DIRECTIONS:
In the listing below, find the line with "let s := s.modTile" and the line with "let s := if fmtScaled f then". Repeat those two lines and all lines between them exactly.

(Beginning of PROVIDED DATA)

/-- The accumulator and local-memory operand checks of VAWR and VALD: a refused format or a reserved bit kills (R117). -/
def State.vawrCheck (s : State) (t v : Nat) : Nat :=
  let w := (s.sr t (nbits v 15 11)).toNat
  let f := nbits v 10 7
  if (if s.accIsInt t (nbits v 17 16) then decide (f < 0xA) else f == 0xC) then 9
  else if nbit v 3 then (if nbits w 31 2 ≠ 0 then 9 else 0)
  else if nbit w 31 || nbit w 15 then 9 else 0

/-- The scale group of a write-out as one flit: bytes past the group are unstated where it is an MX group (R71), and free (log entry 13). -/
def scaleFlit (f : Nat) (scales : List Nat) : List Byte :=
  if f = 8 then packBytes 16 scales
  else packBytes 8 scales ++ [0, 1, 2, 3].flatMap (fun i => leBytes 8 (Config.freeResult scales i).toNat)

/-- The flits of a write-out that hold credits sent, the rest kept waiting (R118); once all are sent, a poisoned accumulator
kills the context (R80). -/
def State.woPush (s : State) (t : Nat) : State :=
  match (s.tile t).wout with
  | none => s
  | some (a, p, fs) =>
    let n := min (s.fget (R.tileSoutStat t p) 12 0) fs.length
    let s := s.sendFlits t p (fs.take n)
    if n < fs.length then (s.modTile t fun x => { x with wout := some (a, p, fs.drop n) }).bump (R.tileSoutStall t p) 32 1
    else
      let s := s.modTile t fun x => { x with wout := none }
      if flitsBad fs then s.kill t 8 1 a (s.tile t).woAt else s

/-- Rows of bytes stored in local memory at base + r × stride. -/
def State.woRows (s : State) (t : Nat) (w : W32) (n : Nat) (poison : Bool) : Nat → Nat → List Byte → State
  | 0, _, _ => s
  | k + 1, r, bs => (s.seqStore t (woBase w + r * woStride w) (bs.take n) poison).woRows t w n poison k (r + 1) (bs.drop n)

/-- VAWR's effect. -/
def State.vawr (s : State) (t v : Nat) : State :=
  let a := nbits v 17 16
  let f := nbits v 10 7
  let w := s.sr t (nbits v 15 11)
  let bad := s.accBad t a
  let par := s.accParity t a
  if s.vawrCheck t v ≠ 0 then s.slotKill t 9 1 a
  else if nbit v 3 && !s.bget (R.tileSoutStat t (w.toNat % 4)) 31 then s.slotKill t 0xB 1 (w.toNat % 4)
  else
    let ((cs, scales, fl), s) := s.woConv t a f (s.rmode t (nbits v 6 4))
    let s := s.flagV t fl
    let rows := packBytes (fmtBits f) cs
    if nbit v 3 then
      let bs := rows ++ (if fmtScaled f then scaleFlit f scales else [])
      let s := (s.modTile t fun x => { x with wout := some (a, w.toNat % 4, cutFlits (nbit v 2) (bad || par) (bs.length / 64) bs), woAt := s.bAddr t }).woPush t
      if par then s.dpFault t a 1 (s.bAddr t) else s
    else
      let s := (s.woRows t w (4 * fmtBits f) (bad || par) 32 0 rows).served t 3
      let s := if fmtScaled f then
          s.seqStore t (woBase w + 32 * woStride w) (packBytes (if f = 8 then 16 else 8) scales) (bad || par)
        else s
      s.accEnd t a par bad

/-- VALD's effect: 32 rows of 128 B, and the tag (R117); poisoned words poison the accumulator (R80). -/
def State.vald (s : State) (t v : Nat) : State :=
  let a := nbits v 17 16
  let w := s.sr t (nbits v 15 11)
  if nbit w.toNat 31 || nbit w.toNat 15 then s.slotKill t 9 1 a
  else
    let at' (r : Nat) := woBase w + r * woStride w
    let s := ((List.range 32).foldl (fun s r => s.lmMeetAt t (at' r) 128) s).served t 3
    let bad := (List.range 32).any fun r => s.lmBad t (at' r) 128
    let s := s.setAcc t a ((List.range 32).flatMap fun r => wordsOf 32 (s.lmRead t (at' r) 128))
    let s := (s.setTag t a (nbit v 10)).setAccBad t a bad
    if bad then s.slotKill t 8 1 a else s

(End of PROVIDED DATA)

THE ANSWER:
      let s := s.modTile t fun x => { x with wout := none }
      if flitsBad fs then s.kill t 8 1 a (s.tile t).woAt else s

/-- Rows of bytes stored in local memory at base + r × stride. -/
def State.woRows (s : State) (t : Nat) (w : W32) (n : Nat) (poison : Bool) : Nat → Nat → List Byte → State
  | 0, _, _ => s
  | k + 1, r, bs => (s.seqStore t (woBase w + r * woStride w) (bs.take n) poison).woRows t w n poison k (r + 1) (bs.drop n)

/-- VAWR's effect. -/
def State.vawr (s : State) (t v : Nat) : State :=
  let a := nbits v 17 16
  let f := nbits v 10 7
  let w := s.sr t (nbits v 15 11)
  let bad := s.accBad t a
  let par := s.accParity t a
  if s.vawrCheck t v ≠ 0 then s.slotKill t 9 1 a
  else if nbit v 3 && !s.bget (R.tileSoutStat t (w.toNat % 4)) 31 then s.slotKill t 0xB 1 (w.toNat % 4)
  else
    let ((cs, scales, fl), s) := s.woConv t a f (s.rmode t (nbits v 6 4))
    let s := s.flagV t fl
    let rows := packBytes (fmtBits f) cs
    if nbit v 3 then
      let bs := rows ++ (if fmtScaled f then scaleFlit f scales else [])
      let s := (s.modTile t fun x => { x with wout := some (a, w.toNat % 4, cutFlits (nbit v 2) (bad || par) (bs.length / 64) bs), woAt := s.bAddr t }).woPush t
      if par then s.dpFault t a 1 (s.bAddr t) else s
    else
      let s := (s.woRows t w (4 * fmtBits f) (bad || par) 32 0 rows).served t 3
      let s := if fmtScaled f then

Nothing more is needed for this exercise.